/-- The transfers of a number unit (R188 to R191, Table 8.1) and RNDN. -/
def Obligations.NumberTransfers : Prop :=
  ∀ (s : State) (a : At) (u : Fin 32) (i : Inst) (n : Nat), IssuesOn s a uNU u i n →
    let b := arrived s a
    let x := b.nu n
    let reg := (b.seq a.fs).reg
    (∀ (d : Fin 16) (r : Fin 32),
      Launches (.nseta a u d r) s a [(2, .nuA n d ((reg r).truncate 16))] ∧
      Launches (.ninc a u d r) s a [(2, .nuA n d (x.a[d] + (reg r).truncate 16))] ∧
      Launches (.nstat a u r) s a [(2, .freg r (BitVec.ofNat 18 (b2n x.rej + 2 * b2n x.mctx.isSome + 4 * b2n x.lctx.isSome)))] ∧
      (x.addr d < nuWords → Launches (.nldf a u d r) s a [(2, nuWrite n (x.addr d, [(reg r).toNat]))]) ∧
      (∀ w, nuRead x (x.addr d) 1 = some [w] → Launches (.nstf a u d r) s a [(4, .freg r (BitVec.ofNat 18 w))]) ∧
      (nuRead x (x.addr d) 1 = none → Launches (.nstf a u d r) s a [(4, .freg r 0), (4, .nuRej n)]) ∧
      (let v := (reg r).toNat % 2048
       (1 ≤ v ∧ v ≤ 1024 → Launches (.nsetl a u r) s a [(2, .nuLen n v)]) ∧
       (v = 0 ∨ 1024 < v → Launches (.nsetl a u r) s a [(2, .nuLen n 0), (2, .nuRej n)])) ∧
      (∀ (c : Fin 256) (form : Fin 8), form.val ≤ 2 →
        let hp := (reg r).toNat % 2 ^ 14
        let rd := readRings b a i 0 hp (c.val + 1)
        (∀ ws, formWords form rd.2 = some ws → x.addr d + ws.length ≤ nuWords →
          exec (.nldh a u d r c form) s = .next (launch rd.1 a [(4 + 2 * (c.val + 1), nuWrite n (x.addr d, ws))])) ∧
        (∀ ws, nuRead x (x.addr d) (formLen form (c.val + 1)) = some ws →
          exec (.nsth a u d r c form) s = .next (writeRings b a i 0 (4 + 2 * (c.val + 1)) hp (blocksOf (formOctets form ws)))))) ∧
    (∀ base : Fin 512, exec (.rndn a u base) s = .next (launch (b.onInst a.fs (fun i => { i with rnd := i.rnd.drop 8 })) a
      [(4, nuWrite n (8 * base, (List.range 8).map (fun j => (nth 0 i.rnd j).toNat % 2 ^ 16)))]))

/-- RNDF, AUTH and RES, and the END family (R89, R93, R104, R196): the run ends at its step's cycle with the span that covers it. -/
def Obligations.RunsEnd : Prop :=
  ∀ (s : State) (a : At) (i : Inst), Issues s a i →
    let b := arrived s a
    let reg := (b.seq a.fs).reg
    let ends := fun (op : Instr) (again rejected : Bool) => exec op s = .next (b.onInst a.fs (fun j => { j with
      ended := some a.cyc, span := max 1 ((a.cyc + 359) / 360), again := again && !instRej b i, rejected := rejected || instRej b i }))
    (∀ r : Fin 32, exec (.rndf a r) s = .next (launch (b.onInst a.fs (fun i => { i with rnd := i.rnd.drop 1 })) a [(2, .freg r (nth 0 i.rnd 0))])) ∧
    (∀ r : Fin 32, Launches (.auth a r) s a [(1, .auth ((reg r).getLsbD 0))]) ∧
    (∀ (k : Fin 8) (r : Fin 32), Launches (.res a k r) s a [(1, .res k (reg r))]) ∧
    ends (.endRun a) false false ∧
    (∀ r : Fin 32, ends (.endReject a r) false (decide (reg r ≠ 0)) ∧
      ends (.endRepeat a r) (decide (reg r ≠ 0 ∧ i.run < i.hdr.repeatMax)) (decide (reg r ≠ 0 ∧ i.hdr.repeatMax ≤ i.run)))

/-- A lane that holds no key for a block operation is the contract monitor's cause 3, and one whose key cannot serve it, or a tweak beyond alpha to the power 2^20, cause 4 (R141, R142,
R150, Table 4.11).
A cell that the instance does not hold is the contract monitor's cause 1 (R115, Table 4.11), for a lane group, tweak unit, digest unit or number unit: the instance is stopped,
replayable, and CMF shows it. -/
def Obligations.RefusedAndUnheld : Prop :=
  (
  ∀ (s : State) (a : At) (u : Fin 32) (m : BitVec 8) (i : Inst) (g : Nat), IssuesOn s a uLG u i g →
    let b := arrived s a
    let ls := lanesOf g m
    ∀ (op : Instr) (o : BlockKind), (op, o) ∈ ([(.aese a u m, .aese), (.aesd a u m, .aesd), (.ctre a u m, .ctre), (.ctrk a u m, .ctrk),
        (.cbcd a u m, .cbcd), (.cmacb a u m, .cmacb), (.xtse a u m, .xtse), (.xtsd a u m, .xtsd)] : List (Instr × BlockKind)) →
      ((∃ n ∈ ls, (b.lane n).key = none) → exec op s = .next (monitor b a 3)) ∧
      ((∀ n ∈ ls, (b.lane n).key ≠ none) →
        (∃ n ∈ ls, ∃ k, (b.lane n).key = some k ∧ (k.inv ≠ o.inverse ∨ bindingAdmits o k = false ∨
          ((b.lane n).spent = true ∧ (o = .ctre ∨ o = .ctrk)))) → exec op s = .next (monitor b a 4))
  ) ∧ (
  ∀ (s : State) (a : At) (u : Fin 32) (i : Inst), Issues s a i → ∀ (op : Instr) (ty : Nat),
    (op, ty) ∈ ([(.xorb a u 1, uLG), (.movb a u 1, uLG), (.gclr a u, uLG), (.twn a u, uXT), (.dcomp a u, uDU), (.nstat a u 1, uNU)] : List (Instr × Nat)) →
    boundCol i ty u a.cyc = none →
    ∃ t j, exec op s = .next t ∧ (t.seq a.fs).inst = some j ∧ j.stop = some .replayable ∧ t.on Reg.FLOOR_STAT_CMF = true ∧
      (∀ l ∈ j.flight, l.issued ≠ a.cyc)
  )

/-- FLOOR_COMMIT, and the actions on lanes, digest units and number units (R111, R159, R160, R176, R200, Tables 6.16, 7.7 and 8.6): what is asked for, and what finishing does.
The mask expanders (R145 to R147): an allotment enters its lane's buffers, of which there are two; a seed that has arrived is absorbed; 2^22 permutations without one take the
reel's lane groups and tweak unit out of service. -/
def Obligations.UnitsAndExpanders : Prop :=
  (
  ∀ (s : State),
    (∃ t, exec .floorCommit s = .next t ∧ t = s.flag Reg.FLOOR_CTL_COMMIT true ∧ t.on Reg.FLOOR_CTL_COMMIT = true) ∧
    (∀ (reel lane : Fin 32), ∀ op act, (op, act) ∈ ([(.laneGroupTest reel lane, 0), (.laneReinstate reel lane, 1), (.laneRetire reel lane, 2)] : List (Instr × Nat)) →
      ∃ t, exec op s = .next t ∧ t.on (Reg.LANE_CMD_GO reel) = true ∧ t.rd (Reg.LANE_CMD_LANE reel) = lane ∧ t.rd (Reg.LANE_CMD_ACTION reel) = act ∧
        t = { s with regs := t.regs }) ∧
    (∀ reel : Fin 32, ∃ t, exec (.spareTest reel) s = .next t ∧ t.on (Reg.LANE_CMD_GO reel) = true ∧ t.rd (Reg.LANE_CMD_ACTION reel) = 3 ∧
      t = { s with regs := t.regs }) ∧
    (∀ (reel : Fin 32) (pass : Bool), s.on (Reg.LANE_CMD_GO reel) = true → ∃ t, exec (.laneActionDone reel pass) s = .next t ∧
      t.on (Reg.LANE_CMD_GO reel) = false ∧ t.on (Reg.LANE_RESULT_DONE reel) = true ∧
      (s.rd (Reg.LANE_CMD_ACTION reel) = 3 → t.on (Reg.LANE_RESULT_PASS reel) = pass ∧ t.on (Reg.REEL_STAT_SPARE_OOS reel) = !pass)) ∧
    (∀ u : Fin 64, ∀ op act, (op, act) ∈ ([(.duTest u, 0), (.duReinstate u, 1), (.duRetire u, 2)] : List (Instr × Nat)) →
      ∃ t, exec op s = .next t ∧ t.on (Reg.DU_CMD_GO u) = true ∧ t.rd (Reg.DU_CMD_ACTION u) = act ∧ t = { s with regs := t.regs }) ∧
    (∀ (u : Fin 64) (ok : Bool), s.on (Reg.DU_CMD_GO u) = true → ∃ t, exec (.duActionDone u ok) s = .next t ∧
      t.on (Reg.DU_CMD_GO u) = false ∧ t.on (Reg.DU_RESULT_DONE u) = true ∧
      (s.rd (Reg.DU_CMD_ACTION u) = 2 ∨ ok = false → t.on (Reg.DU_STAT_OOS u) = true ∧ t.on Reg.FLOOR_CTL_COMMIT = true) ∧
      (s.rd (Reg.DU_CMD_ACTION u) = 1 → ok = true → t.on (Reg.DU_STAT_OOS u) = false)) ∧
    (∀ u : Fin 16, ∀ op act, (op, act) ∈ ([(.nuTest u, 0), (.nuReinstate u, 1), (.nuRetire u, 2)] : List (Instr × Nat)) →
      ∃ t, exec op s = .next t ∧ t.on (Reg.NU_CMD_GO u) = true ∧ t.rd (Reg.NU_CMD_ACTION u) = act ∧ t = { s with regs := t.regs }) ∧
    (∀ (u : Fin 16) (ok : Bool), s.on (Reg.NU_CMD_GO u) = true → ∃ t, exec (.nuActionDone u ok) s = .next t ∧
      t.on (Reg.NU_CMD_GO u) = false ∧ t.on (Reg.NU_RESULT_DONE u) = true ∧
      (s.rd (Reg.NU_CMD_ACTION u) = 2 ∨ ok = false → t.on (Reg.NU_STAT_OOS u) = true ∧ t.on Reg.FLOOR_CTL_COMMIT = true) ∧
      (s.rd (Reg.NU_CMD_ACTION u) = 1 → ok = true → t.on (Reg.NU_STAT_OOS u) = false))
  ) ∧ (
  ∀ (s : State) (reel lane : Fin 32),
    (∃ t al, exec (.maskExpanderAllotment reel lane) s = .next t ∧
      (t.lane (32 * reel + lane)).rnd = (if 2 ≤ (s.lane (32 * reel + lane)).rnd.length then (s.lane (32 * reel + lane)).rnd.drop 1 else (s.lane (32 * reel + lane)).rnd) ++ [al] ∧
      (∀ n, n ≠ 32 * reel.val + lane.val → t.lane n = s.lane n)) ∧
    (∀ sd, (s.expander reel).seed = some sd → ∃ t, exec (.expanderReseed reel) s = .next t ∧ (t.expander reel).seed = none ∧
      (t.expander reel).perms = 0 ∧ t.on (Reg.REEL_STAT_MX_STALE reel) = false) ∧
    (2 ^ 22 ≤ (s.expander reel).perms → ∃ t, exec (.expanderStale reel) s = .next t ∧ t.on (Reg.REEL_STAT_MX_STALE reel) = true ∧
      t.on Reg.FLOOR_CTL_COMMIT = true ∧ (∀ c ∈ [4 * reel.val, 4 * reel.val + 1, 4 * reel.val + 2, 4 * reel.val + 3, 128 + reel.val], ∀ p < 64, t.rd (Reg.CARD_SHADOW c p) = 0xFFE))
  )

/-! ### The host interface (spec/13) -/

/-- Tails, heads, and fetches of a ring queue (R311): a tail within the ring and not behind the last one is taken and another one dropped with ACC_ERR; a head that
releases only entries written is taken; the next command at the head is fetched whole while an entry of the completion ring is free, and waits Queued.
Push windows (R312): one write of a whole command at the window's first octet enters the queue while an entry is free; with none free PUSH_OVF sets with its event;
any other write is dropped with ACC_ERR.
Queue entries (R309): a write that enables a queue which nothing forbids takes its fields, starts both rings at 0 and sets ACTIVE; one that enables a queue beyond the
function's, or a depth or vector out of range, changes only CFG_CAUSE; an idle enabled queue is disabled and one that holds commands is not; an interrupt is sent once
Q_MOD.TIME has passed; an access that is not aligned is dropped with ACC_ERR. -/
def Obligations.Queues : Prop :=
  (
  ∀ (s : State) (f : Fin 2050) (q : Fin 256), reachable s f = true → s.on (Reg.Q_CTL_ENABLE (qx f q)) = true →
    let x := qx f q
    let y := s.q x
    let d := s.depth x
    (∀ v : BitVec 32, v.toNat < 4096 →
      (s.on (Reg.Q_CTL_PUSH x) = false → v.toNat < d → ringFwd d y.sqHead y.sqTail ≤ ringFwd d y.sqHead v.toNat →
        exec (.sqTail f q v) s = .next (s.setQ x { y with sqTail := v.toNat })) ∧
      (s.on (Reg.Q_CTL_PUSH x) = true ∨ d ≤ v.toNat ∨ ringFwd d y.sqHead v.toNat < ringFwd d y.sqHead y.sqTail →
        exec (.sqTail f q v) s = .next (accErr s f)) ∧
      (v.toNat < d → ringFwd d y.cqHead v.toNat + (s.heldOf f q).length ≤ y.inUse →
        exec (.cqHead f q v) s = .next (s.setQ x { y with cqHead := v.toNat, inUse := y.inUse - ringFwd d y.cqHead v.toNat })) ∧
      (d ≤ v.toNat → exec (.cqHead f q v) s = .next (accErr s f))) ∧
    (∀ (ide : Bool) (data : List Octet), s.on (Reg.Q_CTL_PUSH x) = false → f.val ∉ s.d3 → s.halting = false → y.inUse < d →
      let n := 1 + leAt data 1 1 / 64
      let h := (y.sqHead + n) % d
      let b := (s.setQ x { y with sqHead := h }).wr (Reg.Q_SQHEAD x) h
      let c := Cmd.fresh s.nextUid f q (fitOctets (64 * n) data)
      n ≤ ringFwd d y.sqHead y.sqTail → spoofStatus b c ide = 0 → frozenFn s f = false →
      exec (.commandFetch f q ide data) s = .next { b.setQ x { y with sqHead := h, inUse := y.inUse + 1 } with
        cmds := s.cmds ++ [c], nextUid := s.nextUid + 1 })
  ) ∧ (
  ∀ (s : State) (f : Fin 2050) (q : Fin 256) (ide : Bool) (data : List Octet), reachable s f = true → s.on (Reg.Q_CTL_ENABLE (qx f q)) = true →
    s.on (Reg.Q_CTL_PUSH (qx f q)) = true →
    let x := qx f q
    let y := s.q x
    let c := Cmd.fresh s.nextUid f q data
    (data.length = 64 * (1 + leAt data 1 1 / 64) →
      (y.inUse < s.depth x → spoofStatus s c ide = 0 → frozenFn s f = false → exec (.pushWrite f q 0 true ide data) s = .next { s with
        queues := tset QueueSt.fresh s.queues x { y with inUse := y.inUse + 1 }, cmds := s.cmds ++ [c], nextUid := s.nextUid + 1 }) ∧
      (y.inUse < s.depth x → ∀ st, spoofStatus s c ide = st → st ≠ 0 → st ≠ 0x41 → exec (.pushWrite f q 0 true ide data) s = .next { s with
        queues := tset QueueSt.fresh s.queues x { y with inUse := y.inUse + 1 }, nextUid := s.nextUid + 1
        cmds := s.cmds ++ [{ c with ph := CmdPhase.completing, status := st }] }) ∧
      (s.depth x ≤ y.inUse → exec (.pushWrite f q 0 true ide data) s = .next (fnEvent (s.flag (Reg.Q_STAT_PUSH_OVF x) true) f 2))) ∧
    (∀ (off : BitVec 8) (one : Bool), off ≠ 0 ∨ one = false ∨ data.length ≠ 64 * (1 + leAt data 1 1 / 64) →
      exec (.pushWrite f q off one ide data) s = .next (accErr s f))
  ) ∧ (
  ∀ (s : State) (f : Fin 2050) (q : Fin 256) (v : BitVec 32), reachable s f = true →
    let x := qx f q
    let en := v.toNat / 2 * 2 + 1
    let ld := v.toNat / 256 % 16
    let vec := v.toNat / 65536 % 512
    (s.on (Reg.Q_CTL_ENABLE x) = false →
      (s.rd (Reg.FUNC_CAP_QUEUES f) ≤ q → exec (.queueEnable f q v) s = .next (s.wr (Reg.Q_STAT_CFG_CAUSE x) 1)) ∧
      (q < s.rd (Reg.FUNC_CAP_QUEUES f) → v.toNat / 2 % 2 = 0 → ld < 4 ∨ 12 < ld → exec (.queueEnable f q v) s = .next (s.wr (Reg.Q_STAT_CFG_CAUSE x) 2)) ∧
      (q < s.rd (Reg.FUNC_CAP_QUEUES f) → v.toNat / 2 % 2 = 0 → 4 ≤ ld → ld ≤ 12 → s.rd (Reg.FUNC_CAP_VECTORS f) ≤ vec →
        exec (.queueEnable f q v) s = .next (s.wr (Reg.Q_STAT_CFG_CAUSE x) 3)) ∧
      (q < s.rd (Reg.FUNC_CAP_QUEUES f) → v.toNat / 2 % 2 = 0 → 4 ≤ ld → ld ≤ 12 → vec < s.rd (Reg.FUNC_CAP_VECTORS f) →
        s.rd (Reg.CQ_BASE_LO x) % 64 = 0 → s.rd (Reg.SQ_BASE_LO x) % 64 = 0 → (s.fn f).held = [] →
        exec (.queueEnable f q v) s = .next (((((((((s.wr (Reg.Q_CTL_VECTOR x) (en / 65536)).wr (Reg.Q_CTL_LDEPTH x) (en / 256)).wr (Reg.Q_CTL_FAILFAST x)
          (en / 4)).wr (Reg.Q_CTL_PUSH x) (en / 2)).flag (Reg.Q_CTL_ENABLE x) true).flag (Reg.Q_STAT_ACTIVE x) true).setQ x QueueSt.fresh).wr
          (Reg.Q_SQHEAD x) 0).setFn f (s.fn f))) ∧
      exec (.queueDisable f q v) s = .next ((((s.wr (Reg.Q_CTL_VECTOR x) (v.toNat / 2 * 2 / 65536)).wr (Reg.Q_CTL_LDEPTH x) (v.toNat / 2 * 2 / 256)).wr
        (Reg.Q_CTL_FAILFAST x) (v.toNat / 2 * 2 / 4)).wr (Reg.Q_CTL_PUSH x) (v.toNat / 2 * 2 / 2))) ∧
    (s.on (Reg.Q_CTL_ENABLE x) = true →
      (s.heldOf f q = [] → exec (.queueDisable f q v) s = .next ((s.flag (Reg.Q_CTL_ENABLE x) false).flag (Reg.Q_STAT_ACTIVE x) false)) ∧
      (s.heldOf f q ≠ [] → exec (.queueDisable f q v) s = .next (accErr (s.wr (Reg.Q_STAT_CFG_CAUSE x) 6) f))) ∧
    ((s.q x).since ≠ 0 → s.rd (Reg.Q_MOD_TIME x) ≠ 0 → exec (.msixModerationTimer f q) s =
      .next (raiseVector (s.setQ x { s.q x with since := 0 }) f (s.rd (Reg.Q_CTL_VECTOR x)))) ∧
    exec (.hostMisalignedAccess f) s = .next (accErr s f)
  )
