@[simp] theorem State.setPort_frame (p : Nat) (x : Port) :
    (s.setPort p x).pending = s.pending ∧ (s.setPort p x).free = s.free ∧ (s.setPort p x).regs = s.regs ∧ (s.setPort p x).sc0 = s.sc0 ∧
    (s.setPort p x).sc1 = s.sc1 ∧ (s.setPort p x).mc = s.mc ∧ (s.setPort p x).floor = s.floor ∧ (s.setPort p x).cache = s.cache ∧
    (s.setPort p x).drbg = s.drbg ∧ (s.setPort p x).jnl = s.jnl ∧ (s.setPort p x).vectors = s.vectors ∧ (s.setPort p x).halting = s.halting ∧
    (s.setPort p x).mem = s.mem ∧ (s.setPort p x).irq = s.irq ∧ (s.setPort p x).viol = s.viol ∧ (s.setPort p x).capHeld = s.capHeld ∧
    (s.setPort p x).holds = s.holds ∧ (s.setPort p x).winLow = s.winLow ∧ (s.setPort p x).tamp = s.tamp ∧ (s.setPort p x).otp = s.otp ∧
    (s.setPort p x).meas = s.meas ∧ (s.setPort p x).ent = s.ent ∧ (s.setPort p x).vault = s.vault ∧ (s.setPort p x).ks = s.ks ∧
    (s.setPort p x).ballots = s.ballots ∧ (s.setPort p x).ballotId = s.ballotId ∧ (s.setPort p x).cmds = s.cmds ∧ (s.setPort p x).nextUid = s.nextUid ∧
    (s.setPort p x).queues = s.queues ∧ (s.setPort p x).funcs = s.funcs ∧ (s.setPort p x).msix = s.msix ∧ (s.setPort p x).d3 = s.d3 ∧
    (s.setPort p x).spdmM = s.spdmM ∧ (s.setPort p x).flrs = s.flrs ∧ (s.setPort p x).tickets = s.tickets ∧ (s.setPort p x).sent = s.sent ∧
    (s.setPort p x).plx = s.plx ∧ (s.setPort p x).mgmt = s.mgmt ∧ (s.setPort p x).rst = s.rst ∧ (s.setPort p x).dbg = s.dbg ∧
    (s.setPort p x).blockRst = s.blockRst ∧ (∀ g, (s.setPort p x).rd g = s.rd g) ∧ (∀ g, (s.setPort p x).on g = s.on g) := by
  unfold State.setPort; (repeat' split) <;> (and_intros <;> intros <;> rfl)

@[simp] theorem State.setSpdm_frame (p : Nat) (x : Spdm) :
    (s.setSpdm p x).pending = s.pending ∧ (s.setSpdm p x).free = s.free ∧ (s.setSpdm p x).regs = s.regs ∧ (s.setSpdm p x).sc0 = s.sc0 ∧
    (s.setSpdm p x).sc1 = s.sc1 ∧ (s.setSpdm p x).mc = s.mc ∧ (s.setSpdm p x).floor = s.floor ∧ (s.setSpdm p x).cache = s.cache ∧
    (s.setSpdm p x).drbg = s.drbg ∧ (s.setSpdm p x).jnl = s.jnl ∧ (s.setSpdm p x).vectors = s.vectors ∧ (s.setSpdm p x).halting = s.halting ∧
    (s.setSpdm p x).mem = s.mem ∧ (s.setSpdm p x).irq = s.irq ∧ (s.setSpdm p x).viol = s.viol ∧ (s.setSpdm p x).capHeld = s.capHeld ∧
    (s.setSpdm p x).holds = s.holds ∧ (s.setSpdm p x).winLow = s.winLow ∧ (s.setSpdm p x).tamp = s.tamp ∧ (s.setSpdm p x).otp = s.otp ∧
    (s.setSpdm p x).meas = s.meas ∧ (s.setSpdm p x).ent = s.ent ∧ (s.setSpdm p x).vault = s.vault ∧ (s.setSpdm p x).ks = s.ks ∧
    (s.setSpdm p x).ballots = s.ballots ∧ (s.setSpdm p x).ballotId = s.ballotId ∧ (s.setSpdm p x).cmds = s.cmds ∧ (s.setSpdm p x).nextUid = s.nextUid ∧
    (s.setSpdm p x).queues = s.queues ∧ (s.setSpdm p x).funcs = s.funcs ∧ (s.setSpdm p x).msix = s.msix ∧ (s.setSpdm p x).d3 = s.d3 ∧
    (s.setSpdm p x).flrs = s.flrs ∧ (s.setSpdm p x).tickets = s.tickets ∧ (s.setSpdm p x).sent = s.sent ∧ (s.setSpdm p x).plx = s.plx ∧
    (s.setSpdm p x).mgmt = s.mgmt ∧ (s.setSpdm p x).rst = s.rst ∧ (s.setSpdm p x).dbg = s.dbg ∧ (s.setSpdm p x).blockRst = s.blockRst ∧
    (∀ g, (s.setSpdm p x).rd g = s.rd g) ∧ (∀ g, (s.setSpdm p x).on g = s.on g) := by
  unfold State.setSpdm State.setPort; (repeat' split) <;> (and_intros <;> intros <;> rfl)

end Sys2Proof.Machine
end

....................

Beginning with the line that contains "(s.setSpdm p x).meas", return every line through the end of the data above, exactly as written.

    (s.setSpdm p x).meas = s.meas ∧ (s.setSpdm p x).ent = s.ent ∧ (s.setSpdm p x).vault = s.vault ∧ (s.setSpdm p x).ks = s.ks ∧
    (s.setSpdm p x).ballots = s.ballots ∧ (s.setSpdm p x).ballotId = s.ballotId ∧ (s.setSpdm p x).cmds = s.cmds ∧ (s.setSpdm p x).nextUid = s.nextUid ∧
    (s.setSpdm p x).queues = s.queues ∧ (s.setSpdm p x).funcs = s.funcs ∧ (s.setSpdm p x).msix = s.msix ∧ (s.setSpdm p x).d3 = s.d3 ∧
    (s.setSpdm p x).flrs = s.flrs ∧ (s.setSpdm p x).tickets = s.tickets ∧ (s.setSpdm p x).sent = s.sent ∧ (s.setSpdm p x).plx = s.plx ∧
    (s.setSpdm p x).mgmt = s.mgmt ∧ (s.setSpdm p x).rst = s.rst ∧ (s.setSpdm p x).dbg = s.dbg ∧ (s.setSpdm p x).blockRst = s.blockRst ∧
    (∀ g, (s.setSpdm p x).rd g = s.rd g) ∧ (∀ g, (s.setSpdm p x).on g = s.on g) := by
  unfold State.setSpdm State.setPort; (repeat' split) <;> (and_intros <;> intros <;> rfl)

end Sys2Proof.Machine
end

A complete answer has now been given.